-- ==== Sys2Proof/WellFormed.lean ====
section
/-! DEFINITION. Which commands are legal in a configuration: the context index of a hash command is in range
(rule R83). No other command has an operand field, so no other check exists. -/

namespace Sys2Proof

/-- The context index that a command names (field CTX of rule R80), for the three hash commands. -/
def Instr.ctxIndex : Instr → Option Nat
  | .hashInit c | .hashUpdate c | .hashFinal c => some c
  | .hmac | .kdf | .blkEnc | .blkDec | .cbcEnc | .cbcDec | .ctrEnc | .ctrDec | .envPack | .envUnpack | .rngFill
  | .chaosFill | .encBytes | .decBytes => none

/-- A command is well formed for `nctx` hash contexts when its context index, if it has one, is below `nctx`:
`CTX >= HASH_CTX_COUNT` is illegal (rule R83). -/
def Instr.wellFormed (nctx : Nat) (i : Instr) : Bool :=
  match i.ctxIndex with
  | none => true
  | some c => decide (c < nctx)

/-- A command can be encoded at all when its context index fits the 4-bit field CTX (rules R80, R81). -/
abbrev Instr.encodable (i : Instr) : Prop := i.wellFormed 16 = true

end Sys2Proof
end

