-- ==== Sys2Proof/Laws/Hash.lean ====
section
/-! SUPPORT. Laws of the hash engine: lengths, and what one absorbed byte does to a context that holds the state of an
absorbed byte string (rules R42, R115). -/

namespace Sys2Proof.Machine

@[simp] theorem digest_length (H : Words8) : (digest H).length = 32 := rfl

@[simp] theorem sha256_length (m : ByteString) : (sha256 m).length = 32 := rfl

theorem hmacKeyBlock_length (key : ByteString) : (hmacKeyBlock key).length = 64 := by
  rw [hmacKeyBlock]
  split
  · simp
  · simp; omega

@[simp] theorem hmac_length (key message : ByteString) : (hmac key message).length = 32 := rfl

/-- One more block is one more compression (rule R112). -/
theorem compressBlocks_succ (H : Words8) (k : Nat) (m : ByteString) :
    compressBlocks H (k + 1) m = compress (compressBlocks H k m) ((m.drop (64 * k)).take 64) := by
  simp [compressBlocks, splitEvery_succ]

/-- Bytes behind the first k blocks do not matter to them. -/
theorem compressBlocks_append (H : Words8) (k : Nat) (m n : ByteString) (h : 64 * k ≤ m.length) :
    compressBlocks H k (m ++ n) = compressBlocks H k m := by
  rw [compressBlocks, splitEvery_append 64 k m n h, compressBlocks]

@[simp] theorem HashCtx.absorb_phase (x : HashCtx) (v : Byte) : (x.absorb v).phase = x.phase := by
  simp only [HashCtx.absorb]; split <;> rfl

@[simp] theorem HashCtx.absorb_BITLEN (x : HashCtx) (v : Byte) : (x.absorb v).BITLEN = x.BITLEN := by
  simp only [HashCtx.absorb]; split <;> rfl

@[simp] theorem HashCtx.foldl_absorb_phase (data : ByteString) (x : HashCtx) :
    (data.foldl HashCtx.absorb x).phase = x.phase := by
  induction data generalizing x with
  | nil => rfl
  | cons v vs ih => simp [ih]

@[simp] theorem HashCtx.update_message (x : HashCtx) (data : ByteString) :
    (x.update data).message = x.message ++ data := rfl

@[simp] theorem HashCtx.init_phase (x : HashCtx) : x.init.phase = .active := rfl
@[simp] theorem HashCtx.init_message (x : HashCtx) : x.init.message = [] := rfl
@[simp] theorem HashCtx.finalize_phase (x : HashCtx) : x.finalize.phase = .finalized := rfl
@[simp] theorem HashCtx.finalize_message (x : HashCtx) : x.finalize.message = x.message := rfl

@[simp] theorem HashCtx.update_phase (x : HashCtx) (data : ByteString) : (x.update data).phase = x.phase := by
  simp [HashCtx.update]

/-- The buffer part of rule R42, without the bit count: what the loop of rule R115 keeps. -/
structure HashCtx.Holds (x : HashCtx) (m : ByteString) : Prop where
  bufLen : x.BUFLEN = m.length % 64
  chain : x.H = compressBlocks shaH0 (m.length / 64) m
  buffer : x.tail = m.drop (64 * (m.length / 64))

theorem HashCtx.Absorbed.bitLen {x : HashCtx} {m : ByteString} (h : x.Absorbed m) :
    x.BITLEN.toNat = 8 * m.length := h.message ▸ h.sound.bitLen

theorem HashCtx.Absorbed.holds {x : HashCtx} {m : ByteString} (h : x.Absorbed m) : x.Holds m := by
  have h1 := h.bitLen
  have h2 := h.sound.bufLen
  have h3 := h.sound.chain
  have h4 : (x.BITLEN.toNat / 8 - x.BUFLEN) / 64 = m.length / 64 := by omega
  rw [h4, h.message] at h3
  exact ⟨by omega, h3, h.buffer⟩

/-- The buffer part and the bit count of a message are all that `Absorbed` asks (rule R42). -/
theorem HashCtx.Holds.absorbed {x : HashCtx} (h : x.Holds x.message) (hb : x.BITLEN.toNat = 8 * x.message.length) :
    x.Absorbed x.message := by
  have h1 := h.bufLen
  refine ⟨rfl, ⟨by omega, hb, by omega, ?_⟩, h.buffer⟩
  rw [h.chain]
  congr 1
  omega

/-- Writing the byte behind the buffered ones appends it to them. -/
theorem take_setIfInBounds (buf : Vector Byte 64) (n : Nat) (v : Byte) (h : n < 64) :
    (buf.setIfInBounds n v).toList.take (n + 1) = buf.toList.take n ++ [v] := by
  rw [Vector.toList_setIfInBounds, List.take_add_one]
  simp [List.take_set, List.set_eq_of_length_le, h]

/-- One byte absorbed (the body of the loop of rule R115). -/
theorem HashCtx.Holds.absorb {x : HashCtx} {m : ByteString} (h : x.Holds m) (v : Byte) :
    (x.absorb v).Holds (m ++ [v]) := by
  have hlt : x.BUFLEN < 64 := by rw [h.bufLen]; omega
  have hlen : (m ++ [v]).length = m.length + 1 := by simp
  have hbuf : (x.BUF.setIfInBounds x.BUFLEN v).toList.take (x.BUFLEN + 1) =
      (m ++ [v]).drop (64 * (m.length / 64)) := by
    rw [take_setIfInBounds _ _ _ hlt, List.drop_append_of_le_length (by omega), ← h.buffer, HashCtx.tail]
  by_cases hfull : x.BUFLEN + 1 = 64
  · have hq : (m.length + 1) / 64 = m.length / 64 + 1 := by have := h.bufLen; omega
    have hr : (m.length + 1) % 64 = 0 := by have := h.bufLen; omega
    have hlist : (x.BUF.setIfInBounds x.BUFLEN v).toList = (m ++ [v]).drop (64 * (m.length / 64)) := by
      rw [← hbuf, hfull, List.take_of_length_le (by simp)]
    have e : x.absorb v = { x with H := compress x.H (x.BUF.setIfInBounds x.BUFLEN v).toList, BUF := x.BUF.setIfInBounds x.BUFLEN v, BUFLEN := 0 } := by
      simp [HashCtx.absorb, hfull]
    rw [e]
    refine ⟨?_, ?_, ?_⟩
    · show 0 = _; rw [hlen, hr]
    · show compress x.H _ = _
      rw [hlen, hq, compressBlocks_succ, hlist, h.chain, compressBlocks_append _ _ _ _ (by omega)]
      congr 1
      rw [List.take_of_length_le]
      simp only [List.length_drop, hlen]
      have := h.bufLen
      omega
    · show List.take 0 _ = _
      rw [hlen, hq, List.drop_of_length_le (by rw [hlen]; have := h.bufLen; omega)]
      simp
  · have hq : (m.length + 1) / 64 = m.length / 64 := by have := h.bufLen; omega
    have e : x.absorb v = { x with BUF := x.BUF.setIfInBounds x.BUFLEN v, BUFLEN := x.BUFLEN + 1 } := by
      simp [HashCtx.absorb, hfull]
    rw [e]
    refine ⟨?_, ?_, ?_⟩
    · show x.BUFLEN + 1 = _; rw [hlen]; have := h.bufLen; omega
    · show x.H = _
      rw [hlen, hq, compressBlocks_append _ _ _ _ (by omega), h.chain]
    · show (x.BUF.setIfInBounds x.BUFLEN v).toList.take (x.BUFLEN + 1) = _
      rw [hbuf, hlen, hq]

/-- A whole string absorbed (the loop of rule R115). -/
theorem HashCtx.Holds.absorbAll {x : HashCtx} {m : ByteString} (h : x.Holds m) (data : ByteString) :
    (data.foldl HashCtx.absorb x).Holds (m ++ data) := by
  induction data generalizing x m with
  | nil => simpa
  | cons v vs ih => simpa using ih (h.absorb v)

/-- HASH.INIT starts a context on the empty string (rules R42, R114). -/
theorem HashCtx.init_absorbed (x : HashCtx) : x.init.Absorbed [] :=
  HashCtx.Holds.absorbed ⟨rfl, by simp [HashCtx.init, compressBlocks, splitEvery], by simp [HashCtx.init, HashCtx.tail]⟩ rfl

/-- The test of rule R42 decides its four clauses. -/
theorem HashCtx.consistent_iff (x : HashCtx) : x.consistent = true ↔ x.Sound := by
  simp only [HashCtx.consistent, Bool.and_eq_true, decide_eq_true_eq]
  exact ⟨fun h => ⟨h.1.1.1, h.1.1.2, h.1.2, h.2⟩, fun h => ⟨⟨⟨h.1, h.2⟩, h.3⟩, h.4⟩⟩

/-- A context with a history passes the test of rule R42. -/
theorem HashCtx.Absorbed.consistent {x : HashCtx} {m : ByteString} (h : x.Absorbed m) : x.consistent = true :=
  x.consistent_iff.2 h.sound

end Sys2Proof.Machine
end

• **Activity**
Retype only the lines above between the line with "rw [h.chain]" and the line with "64 := by have := h.bufLen; omega", counting those two lines as well, and keep every character as it is.

• **Written response**
  rw [h.chain]
  congr 1
  omega

/-- Writing the byte behind the buffered ones appends it to them. -/
theorem take_setIfInBounds (buf : Vector Byte 64) (n : Nat) (v : Byte) (h : n < 64) :
    (buf.setIfInBounds n v).toList.take (n + 1) = buf.toList.take n ++ [v] := by
  rw [Vector.toList_setIfInBounds, List.take_add_one]
  simp [List.take_set, List.set_eq_of_length_le, h]

/-- One byte absorbed (the body of the loop of rule R115). -/
theorem HashCtx.Holds.absorb {x : HashCtx} {m : ByteString} (h : x.Holds m) (v : Byte) :
    (x.absorb v).Holds (m ++ [v]) := by
  have hlt : x.BUFLEN < 64 := by rw [h.bufLen]; omega
  have hlen : (m ++ [v]).length = m.length + 1 := by simp
  have hbuf : (x.BUF.setIfInBounds x.BUFLEN v).toList.take (x.BUFLEN + 1) =
      (m ++ [v]).drop (64 * (m.length / 64)) := by
    rw [take_setIfInBounds _ _ _ hlt, List.drop_append_of_le_length (by omega), ← h.buffer, HashCtx.tail]
  by_cases hfull : x.BUFLEN + 1 = 64
  · have hq : (m.length + 1) / 64 = m.length / 64 + 1 := by have := h.bufLen; omega
    have hr : (m.length + 1) % 64 = 0 := by have := h.bufLen; omega
    have hlist : (x.BUF.setIfInBounds x.BUFLEN v).toList = (m ++ [v]).drop (64 * (m.length / 64)) := by
      rw [← hbuf, hfull, List.take_of_length_le (by simp)]
    have e : x.absorb v = { x with H := compress x.H (x.BUF.setIfInBounds x.BUFLEN v).toList, BUF := x.BUF.setIfInBounds x.BUFLEN v, BUFLEN := 0 } := by
      simp [HashCtx.absorb, hfull]
    rw [e]
    refine ⟨?_, ?_, ?_⟩
    · show 0 = _; rw [hlen, hr]
    · show compress x.H _ = _
      rw [hlen, hq, compressBlocks_succ, hlist, h.chain, compressBlocks_append _ _ _ _ (by omega)]
      congr 1
      rw [List.take_of_length_le]
      simp only [List.length_drop, hlen]
      have := h.bufLen
      omega
    · show List.take 0 _ = _
      rw [hlen, hq, List.drop_of_length_le (by rw [hlen]; have := h.bufLen; omega)]
      simp
  · have hq : (m.length + 1) / 64 = m.length / 64 := by have := h.bufLen; omega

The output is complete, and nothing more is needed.